You're sitting across from someone you used to love and you're not sure if you still do. Things are broken. Communication died somewhere along the way. You feel more like roommates than partners. But is it over? Or is it fixable?

This is the question that keeps people awake. And the tragedy isn't that relationships break. It's that people leave ones that could be saved, or stay in ones that should end. Both create years of unnecessary pain.

What makes it saveable. Both of you are willing to try. Not "I'll try if they change first." Both of you, at the same time, willing to look at your own role. There's still love underneath the mess. Not the early butterflies. Real care. You still want good things for this person even when you're angry at them. And you can both be honest about what went wrong without turning it into a blame contest.

What makes it probably over. One person has completely shut down. They're physically there but emotionally gone. There's ongoing cheating with no remorse. There's abuse that the person won't own or stop. You disagree on things that can't be compromised, like whether to have children. Or one of you has already decided it's over but hasn't said it yet.

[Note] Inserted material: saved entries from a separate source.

-- ==== Sys2Proof/Machine/BootEnd.lean ====
section
/-!
DEFINITION. The initialisation list (R81 to R85) and the end of a start (Table 03-12 steps 8 to 11): settings, start marks, budget, start
checks; restarts and trial failure (R98, R451), and LOCKSTEP.
-/
namespace Sys2Proof.Machine

/-! ### Trial failure (R451) -/

/-- The loaded slot (SV_BOOT_STAT.SLOT). -/
def slotNow (s : State) : Nat := rdF s Reg.SV_BOOT_STAT 8 8
/-- Is the loaded slot unconfirmed (SV_BOOT_STAT.TRIAL)? -/
def inTrial (s : State) : Bool := rdB s Reg.SV_BOOT_STAT 10

/-- Was the trial confirmed at this very tick (R459)? -/
def confirmedNow (s : State) : Bool := match s.upd.undo with | some u => decide (u.tick = s.clk.tb0) | none => false
/-- A confirmation of this tick is undone: a failure of the same tick prevails (R459). -/
def trialUndo (s : State) : State :=
  match s.upd.undo with
  | none => s
  | some u =>
    if u.tick = s.clk.tb0 then
      let a := u.region * 0x10000
      let s := norPutBytes (norErase s a (a + 0x10000)) a u.bytes
      let b := jBase (jCur s) + 0x28
      let s := if u.mark then wrB (norErase s b (b + 1)) Reg.SV_UPD_STAT 9 true else s
      let s := wrN (wrF s Reg.SV_UPD_OTP 7 0 u.arb) Reg.SV_BOOT_HDR_GEN u.gen
      let s := wrN (wrF (wrB s Reg.SV_BOOT_STAT 10 true) Reg.SV_UPD_STAT 3 0 u.state) Reg.SV_UPD_TSEC u.tsec
      { s with
        upd := { s.upd with undo := none, trialAt := u.trialAt }
        log := { s.log with raised := s.log.raised.filter fun e => !decide (e.tick = s.clk.tb0 ∧ (e.code = 0x0B05 ∨ e.code = 0x0B09)) } }
    else s

/-- The trial fails (R451): `unread` gives the journal version found and the address not placed, for cause SETTINGS. -/
def trialFail (cause : Nat) (unread : Option (Nat × Nat)) (s : State) : State :=
  let s := trialUndo s
  let k := slotNow s
  let s := match unread with
    | some (v, a) => raiseN 0x0B07 0 v (a / 2 * 2 + 1) s
    | none => s
  let s := raiseN 0x0B06 0 (k * 256 + cause * 0x10000) (rdF s Reg.SV_UPD_TRIAL 11 8) s
  let s := hdrWrite (fun h => hdrState k 4 (if slotSt s (1 - k) = 3 then hdrName (1 - k) h else h)) s
  warmBegin false 2 0 (wrF s Reg.SV_UPD_TRIAL 19 16 cause)

/-! ### Step 9: the settings store (R18, R40, R452, R457, R458) -/

/-- The values of the image's SETTINGS_DEFAULTS section (Table 03-8). -/
def defaultVals (s : State) : List (Nat × Word) :=
  let b := secData s.boot.img 4
  lastValues ((List.range (b.length / 16)).filterMap fun i => entryOf16 ((b.drop (16 * i)).take 16))

/-- Entries migrated by the loaded runtime (R457), or the first that can be neither placed nor declared obsolete. -/
def migrateAll (was new : Nat) : List (Nat × Word) → Except Nat (List (Nat × Word))
  | [] => .ok []
  | x :: r =>
    match (if was = new then some (some (w32 x.1, x.2)) else Config.migrate was new (w32 x.1) x.2) with
    | none => .error x.1
    | some y =>
      match migrateAll was new r with
      | .error a => .error a
      | .ok l => .ok (match y with | none => l | some (a, v) => (a.toNat, v) :: l)

/-- SETTINGS_DEFAULTS are in force (R18, R457). -/
def applyDefaults (s : State) : State := rebase (forEach (defaultVals s) restoreWord s)

/-- The journal cannot be read outside TRIAL (R458). -/
def settingsRo (c a : Nat) (s : State) : State :=
  let s := applyDefaults (jShow c s)
  raiseN 0x0B07 0 (jVer s c) (a / 2 * 2) (wrB s Reg.SV_UPD_STAT 11 true)

/-- A shadow is written in TRIAL (R457). -/
def shadowNew (j gen : Nat) (vals : List (Nat × Word)) (s : State) : State :=
  restoreAll vals (wrB (jNew j (imgSettings s) gen true vals s) Reg.SV_UPD_STAT 9 true)

/-- The journal of this start outside TRIAL (R457, R458). -/
def settingsRegular (s : State) : State :=
  match curJournal s with
  | none => applyDefaults s
  | some c =>
    if !(pkgReads s (slotNow s)).contains (jVer s c) then settingsRo c 0 s
    else if jVer s c = imgSettings s then restoreAll (jValues s c) (jBindLoad c (jShow c s))
    else match migrateAll (jVer s c) (imgSettings s) (jValues s c) with
      | .error a => settingsRo c a s
      | .ok vals => restoreAll vals (jNew (1 - c) (imgSettings s) ((jGen s c + 1) % 2 ^ 32) false vals (jBindLoad c s))

/-- The journal of this start in TRIAL (R457). -/
def settingsTrial (s : State) : State :=
  match curJournal s with
  | none =>
    let s := applyDefaults s
    shadowNew 0 1 (storedVals s) s
  | some c =>
    if !(pkgReads s (slotNow s)).contains (jVer s c) then trialFail 1 (some (jVer s c, 0)) s
    else match migrateAll (jVer s c) (imgSettings s) (jValues s c) with
      | .error a => trialFail 1 (some (jVer s c, a)) s
      | .ok vals => shadowNew (1 - c) ((jGen s c + 1) % 2 ^ 32) vals (jBindLoad c s)

/-- The settings at step 9 (R457). -/
def settingsStart (s : State) : State :=
  let s := wrB (wrB s Reg.SV_UPD_STAT 9 false) Reg.SV_UPD_STAT 11 false
  match [0, 1].find? fun j => jShadow s j && decide (jImage s j = imgId s) with
  | some j =>
    if slotSt s (slotNow s) = 3 then settingsRegular (norPutBytes s (jBase j + 0x28) [0])
    else if inTrial s then restoreAll (jValues s j) (jBindLoad j (jShow j (wrB s Reg.SV_UPD_STAT 9 true)))
    else settingsRegular s
  | none => if inTrial s then settingsTrial s else settingsRegular s

/-- The start mark of a start in TRIAL (R452). -/
def startMark (s : State) : State :=
  if inTrial s then
    let j := jCur s
    let m := jMarks s j
    let s := wrF s Reg.SV_UPD_TRIAL 11 8 m
    if s.pwr.ownerRestart then s
    else if 4 ≤ m then trialFail 2 none s
    else wrF (norPutBytes s (jBase j + 0x20 + m) [0]) Reg.SV_UPD_TRIAL 11 8 (m + 1)
  else s

/-! ### Step 9: the budget (R87, R88) -/

/-- The producer period in µs of an entry that its own die writes (R222): 0 where nothing does. -/
def srcPeriod (s : State) (d e : Nat) : Nat :=
  let v := sigSrc s d e
  let i := v % 256
  match sigKind s d e with
  | 1 =>
    match v / 256 with
    | 0 => if i < 16 then rdN s (Reg.LP_AIN_PERIOD (16 * (d - 1) + i)) else 0
    | 1 | 2 => if i < 4 then rdN s (Reg.LP_PRB_PERIOD (4 * (d - 1) + i)) else 0
    | 3 => if i < 8 then rdN s (Reg.LP_PLS_PERIOD (8 * (d - 1) + i)) else 0
    | 4 => if i < 128 then rdN s (Reg.LP_STR_PERIOD (2 * (d - 1) + i / 64)) else 0
    | 5 => 10000
    | _ => 0
  | 2 => colT s (4 * (d - 1) + i / 8 % 4)
  | 3 => loopT s (64 * (d - 1) + i / 4)
  | _ => 0

/-- The producer period of any loop-die entry. -/
def entryPeriod (s : State) (d e : Nat) : Nat :=
  match sigKind s d e with
  | 4 =>
    let q := sigSrcDie s d e
    if q = 0 then 10000 else if q ≤ 4 then srcPeriod s q (sigSrc s d e) else if q ≤ 6 then 10000 else 0
  | 5 => if sigSrc s d e < 256 then rdN s (impAddr (sigSrc s d e) + 8) else 0
  | _ => srcPeriod s d e

/-- The sum of the rates of periods in µs, per second, rounded up (R87). -/
def rateSum (l : List Nat) : Nat :=
  let q : Rat := l.foldl (fun a T => if T = 0 then a else a + (1000000 : Rat) / (T : Rat)) 0
  (-(Int.fdiv (-q.num) q.den)).toNat

/-- The transfers on the link of die `l`, as periods (R87). -/
def linkPeriods (s : State) (l : Nat) : List Nat :=
  let exps := [1, 2, 3, 4].flatMap fun d => ((List.range 512).filter fun i =>
      let w := rd s (expAddr d i)
      bit w 31 && decide ((if bits w 26 24 = 0 then d else bits w 26 24) = l)).map fun i => srcPeriod s d (bits (rd s (expAddr d i)) 10 0)
  let imps := if 1 ≤ l ∧ l ≤ 4 then
      ((List.range 2048).filter fun e => decide (sigKind s l e = 4 ∧ (sigSrcDie s l e = 0 ∨ sigSrcDie s l e = 5 ∨ sigSrcDie s l e = 6))).map
        fun _ => 10000
    else []
  let bound := fun (w : Word) => srcPeriod s (bits w 26 24) (bits w 10 0)
  let drv := if l = 5 ∨ l = 6 then
      ((List.range 12).map fun i => (rd s (Reg.DR_VCH_CFG (12 * (l - 5) + i)), rd s (Reg.DR_VCH_BIND (12 * (l - 5) + i))))
        ++ ((List.range 8).map fun i => (rd s (Reg.DR_MOT_CFG (8 * (l - 5) + i)), rd s (Reg.DR_MOT_BIND (8 * (l - 5) + i))))
    else []
  let binds := (drv.filter fun x => bit x.1 31 && bit x.2 31).map fun x => bound x.2
  let pubs := if l = 7 then ((List.range 256).filter fun p => rdB s (pubAddr p) 31).map fun p =>
      entryPeriod s (rdF s (pubAddr p + 4) 26 24) (rdF s (pubAddr p + 4) 10 0) else []
  let bus := ((List.range 256).filter fun i =>
      let d := rdF s (impAddr i + 4) 26 24
      rdB s (impAddr i) 31 && decide ((if d = 0 then 7 else d) = l)).map fun i => rdN s (impAddr i + 8)
  exps ++ imps ++ binds ++ pubs ++ bus

/-- The budget record's word `i` (Table 03-11). -/
def budgetRec (s : State) (i : Nat) : Nat := leAt (secData s.boot.img 5) (4 * i) 4

/-- The loads are recomputed (R87). -/
def budgetLoads (s : State) : State :=
  { s with thm := { s.thm with loads := [1, 2, 3, 4, 5, 6, 7].map fun l => (l, rateSum (linkPeriods s l)) } }

/-- The reason for which the budget rejects the image (R87), 0 for none. -/
def budgetReason (s : State) : Nat :=
  if ([1, 2, 3, 4].any fun d => decide (budgetRec s (d - 1) ≠ stepLoad s d))
      || ([1, 2, 3, 4, 5, 6, 7].any fun d => decide (budgetRec s (d + 3) ≠ linkLoad s d)) then 0x0C
  else if ([1, 2, 3, 4].any fun d => decide (12000000 < stepLoad s d)) || ([1, 2, 3, 4, 5, 6, 7].any fun d => decide (2000000 < linkLoad s d))
    then 0x0B
  else 0

/-- BUDGET_SHORT (R88), once for each die concerned. -/
def budgetShort (s : State) : State :=
  let m := fun d => ((s.thm.plan.find? fun x => decide (x.1 = d)).map fun x => x.2.2.1).getD 65536
  forEach [1, 2, 3, 4, 5, 6, 7] (fun d s =>
    if stepShort s d (m d) then raiseN 0x0009 0 d (rdN s (Reg.LP_ENG_LOAD d)) s
    else if linkShort s d (m 0) (m d) then raiseN 0x0009 0 d (linkLoad s d) s
    else s) s

/-! ### Steps 10 and 11 -/

/-- Step 10 (Table 03-12): front ends, columns, loops, sequences, drive dies and CAN controllers are checked and enabled. -/
def startUnits (s : State) : State :=
  let s := forEach (List.range 64) ainStartCheck s
  let s := forEach (List.range 16) prbStartCheck s
  let s := forEach (List.range 32) plsStartCheck s
  let s := forEach (List.range 8) strStartCheck s
  let s := forEach [1, 2, 3, 4] trkDieCheck s
  let s := forEach [1, 2, 3, 4] loopDieStart s
  let s := seqStartAll s
  let s := forEach (List.range 24) vchStartCheck s
  let s := forEach (List.range 16) motStartCheck s
  let s := forEach (List.range 8) canStart s
  hierStart s

/-- The anti-rollback counter advances to the number of a CONFIRMED package (R448). -/
def arbAdvance (arb : Nat) (s : State) : State :=
  let old := otpArb s
  if old < arb then raiseN 0x0B09 0 old arb (wrF s Reg.SV_UPD_OTP 7 0 arb) else s

/-- Step 11 with an image loaded. -/
def startRun (s : State) : State :=
  let s := if slotSt s (slotNow s) = 3 then arbAdvance (pkgArb s (slotNow s)) s else s
  startJoin (driveJudge (bootDone s))

/-- Steps 9 to 11 (Table 03-12), after the initialisation list. -/
def bootFinish (s : State) : State :=
  let s := settingsStart (logOpen (wrF s Reg.SV_BOOT_STAT 7 4 4))
  if s.pwr.rst then s
  else
    let s := startMark s
    if s.pwr.rst then s
    else
      let s := alarmStays { s with pwr := { s.pwr with ownerRestart := false } }
      let s := budgetLoads (forEach [1, 2, 3, 4] loopDieCheck s)
      match budgetReason s with
      | 0 => startRun (startUnits (budgetShort (replan 1 s)))
      | r =>
        let k := slotNow s
        loadFail k r (slotBase k + 0x100 + ((secOf s.boot.img 5).map fun x => x.off).getD 0) s

/-! ### The initialisation list (R81 to R85) -/

/-- Is the list at an entry with this OP? -/
def initAt (op : Nat) (s : State) : Bool :=
  s.boot.loaded && decide (rdF s Reg.SV_BOOT_STAT 7 4 = 3) && decide (devState s = 1) && decide (initOp s.boot.img s.boot.pc = op)
/-- ADDR of the entry the list is at. -/
def initAddr (s : State) : Nat := initW s.boot.img s.boot.pc 1
/-- The list goes on to its next entry. -/
def initNext (s : State) : State := { s with boot := { s.boot with pc := s.boot.pc + 1, since := some s.clk.tb0 } }
/-- Microseconds since the entry was reached. -/
def initWaited (s : State) : Nat := match s.boot.since with | some t => (s.clk.tb0 - t).toNat / 100 | none => 0

/-- The bits that a memory word holds: reserved fields are ignored and read 0 (R13; Table 07-3, R210, R361, Tables 08-6 and 08-8). -/
def memMask (a : Nat) : Word :=
  let d := dieOf a
  let o := a % winSize
  if (sigAt (a / 16 * 16)).isSome then
    if o % 16 = 4 then 0x1FFFF else if o % 16 = 12 then 0xFF0007FF else 0xFFFFFFFF
  else if 1 ≤ d ∧ d ≤ 4 then
    if 0x900000 ≤ o ∧ o < 0x910000 ∧ o % 8 = 4 then 0x1F
    else if 0xB08000 ≤ o ∧ o < 0xB08800 then 0x873FFFFF
    else if 0xC00000 ≤ o ∧ o < 0xC04000 ∧ o % 32 = 24 then 0xF7F
    else 0xFFFFFFFF
  else if d = 7 ∧ 0x81F000 ≤ o ∧ o < 0x820000 ∧ o % 16 = 12 then 0xFFFF80FF
  else 0xFFFFFFFF
/-- Is the word a state word Z of a loop (R254: it holds what the list wrote)? -/
def isLoopZ (a : Nat) : Bool :=
  let o := a % winSize
  let g := (dieOf a - 1) * 64 + (o - 0x20000) / 0x100
  decide (1 ≤ dieOf a ∧ dieOf a ≤ 4 ∧ 0x20000 ≤ o ∧ o < 0x24000) && (List.range 16).any fun k => decide (a = Reg.LP_LOOP_Z g k)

The part most people skip. They try to decide alone. They overthink it for months. They ask friends who have no clinical training. They read articles. They journal. And they still can't figure it out. That's because you're inside the situation. You can't see the pattern clearly when you're in it. You need someone outside of it to name what's happening.

Get clarity first. Then decide. The worst outcome isn't staying or leaving. The worst outcome is doing either one without understanding why.